▸ Exercise description
Of all the lines below, return only those starting with the line holding "def State.vLi (s" and going on through the line holding "def execVliB (f", exactly as written.

Data extracted from a collection
--- START ---
-- ==== Sys2Proof/Machine/VectorMove.lean ====
section
/-! DEFINITION. Permutation, lane movement, moves and immediates of the VA and VB slots (R191–R194). -/

namespace Sys2Proof.Machine

/-- Lane i of the 2L lanes of two registers (R191). -/
def pairLane (w : Nat) (a b : VReg) (i : Nat) : Nat := if i < laneCount w then lane w a i else lane w b (i - laneCount w)

/-- `vperm` (R191). -/
def execVperm (f : VFile) (d a b : Fin 32) (w : Width) (m : Fin 8) (s : State) : Result :=
  let n := widthBits w
  let va := s.readV f a
  let vb := s.readV f b
  s.laneOp f 2 d [a, b] (s.poisonV f a || s.poisonV f b) (s.opMask f m.val) n fun j =>
    let i := lane n vb j
    (if i < laneCount n then lane n va i else 0, 0#6)

/-- `vbcast` (R191). -/
def execVbcast (f : VFile) (d a : Fin 32) (k : VIndex) (w : Width) (m : Fin 8) (s : State) : Result :=
  let n := widthBits w
  let i := match k with
    | .field r => r.val
    | .imm i => i.toNat
  let x := lane n (s.readV f a) i
  s.laneOp f 2 d [a] (s.poisonV f a) (s.opMask f m.val) n fun _ => (x, 0#6)

/-- `vslide` (R191). -/
def execVslide (f : VFile) (d a b : Fin 32) (n : BitVec 8) (w : Width) (m : Fin 8) (s : State) : Result :=
  let va := s.readV f a
  let vb := s.readV f b
  s.laneOp f 2 d [a, b] (s.poisonV f a || s.poisonV f b) (s.opMask f m.val) (widthBits w) fun j =>
    (pairLane (widthBits w) va vb (j + n.toNat), 0#6)

/-- `vzip` (R191). -/
def execVzip (f : VFile) (d a b : Fin 32) (hi : Bool) (w : Width) (s : State) : Result :=
  let n := widthBits w
  let va := s.readV f a
  let vb := s.readV f b
  s.laneOp f 2 d [a, b] (s.poisonV f a || s.poisonV f b) none n fun j =>
    (lane n (if j % 2 = 0 then va else vb) (b2n hi * (laneCount n / 2) + j / 2), 0#6)

/-- `vunzip` (R191). -/
def execVunzip (f : VFile) (d a b : Fin 32) (hi : Bool) (w : Width) (s : State) : Result :=
  let va := s.readV f a
  let vb := s.readV f b
  s.laneOp f 2 d [a, b] (s.poisonV f a || s.poisonV f b) none (widthBits w) fun j =>
    (pairLane (widthBits w) va vb (2 * j + b2n hi), 0#6)

/-- `vidx` (R192): unpoisoned but for the old poison of a partial write. -/
def execVidx (f : VFile) (d : Fin 32) (base : Option (BitVec 16)) (w : Width) (m : Fin 8) (s : State) : Result :=
  let n := widthBits w
  s.laneOp f 1 d [] false (s.opMask f m.val) n fun j => (wrapNat n (base.elim 0 BitVec.toInt + j), 0#6)

/-- `vmov` within a file (R193). -/
def execVmov (f : VFile) (d a : Fin 32) (s : State) : Result :=
  s.attempt (s.chkVs f [d, a]) fun s => s.putV 1 f d (s.readV f a) none (s.poisonV f a) 0#6

/-- The other vector file. -/
def otherFile : VFile → VFile
  | .a => .b
  | .b => .a

/-- `vmov` from the other file (R193). -/
def execVmovCross (f : VFile) (d a : Fin 32) (s : State) : Result :=
  s.attempt [s.chkV f d, s.chkV (otherFile f) a] fun s =>
    s.putV 2 f d (s.readV (otherFile f) a) none (s.poisonV (otherFile f) a) 0#6

/-- `vmov.w8` to `.w64` from an s register (R193). -/
def execVmovSplat (f : VFile) (d a : Fin 32) (w : Fin 4) (s : State) : Result :=
  let n := 8 * 2 ^ w.val
  let x := s.readS a
  s.attempt [s.chkV f d] fun s => s.putV 2 f d (mapLanes n fun _ => x.toNat) none (s.poisonS a) 0#6

/-- `vmov` into one 64-bit chunk (R193): the rest is kept. -/
def execVmovChunk (f : VFile) (d a : Fin 32) (c : Fin 16) (s : State) : Result :=
  let x := s.readS a
  s.attempt [s.chkV f d] fun s =>
    s.putV 2 f d (BitVec.ofNat 1024 (x.toNat * 2 ^ (64 * c.val)))
      (some (BitVec.ofNat 1024 ((2 ^ 64 - 1) * 2 ^ (64 * c.val)))) (s.poisonS a) 0#6

/-- An immediate in every lane (R194). -/
def State.vLi (s : State) (f : VFile) (d : Fin 32) (w x : Nat) : Result :=
  s.attempt [s.chkV f d] fun s => s.putV 1 f d (mapLanes w fun _ => x) none false 0#6

/-- `vli.w`. -/
def execVliW (f : VFile) (d : Fin 32) (i : BitVec 16) (s : State) : Result := s.vLi f d 32 (i.signExtend 32).toNat
/-- `vli.f`: the fp32 value of a bf16 pattern. -/
def execVliF (f : VFile) (d : Fin 32) (i : BitVec 16) (s : State) : Result := s.vLi f d 32 (i.toNat * 65536)
/-- `vli.h`. -/
def execVliH (f : VFile) (d : Fin 32) (i : BitVec 16) (s : State) : Result := s.vLi f d 16 i.toNat
/-- `vli.b`. -/
def execVliB (f : VFile) (d : Fin 32) (i : BitVec 8) (s : State) : Result := s.vLi f d 8 i.toNat

end Sys2Proof.Machine
end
--- END ---
▸ Result of the exercise
def State.vLi (s : State) (f : VFile) (d : Fin 32) (w x : Nat) : Result :=
  s.attempt [s.chkV f d] fun s => s.putV 1 f d (mapLanes w fun _ => x) none false 0#6

/-- `vli.w`. -/
def execVliW (f : VFile) (d : Fin 32) (i : BitVec 16) (s : State) : Result := s.vLi f d 32 (i.signExtend 32).toNat
/-- `vli.f`: the fp32 value of a bf16 pattern. -/
def execVliF (f : VFile) (d : Fin 32) (i : BitVec 16) (s : State) : Result := s.vLi f d 32 (i.toNat * 65536)
/-- `vli.h`. -/
def execVliH (f : VFile) (d : Fin 32) (i : BitVec 16) (s : State) : Result := s.vLi f d 16 i.toNat
/-- `vli.b`. -/
def execVliB (f : VFile) (d : Fin 32) (i : BitVec 8) (s : State) : Result := s.vLi f d 8 i.toNat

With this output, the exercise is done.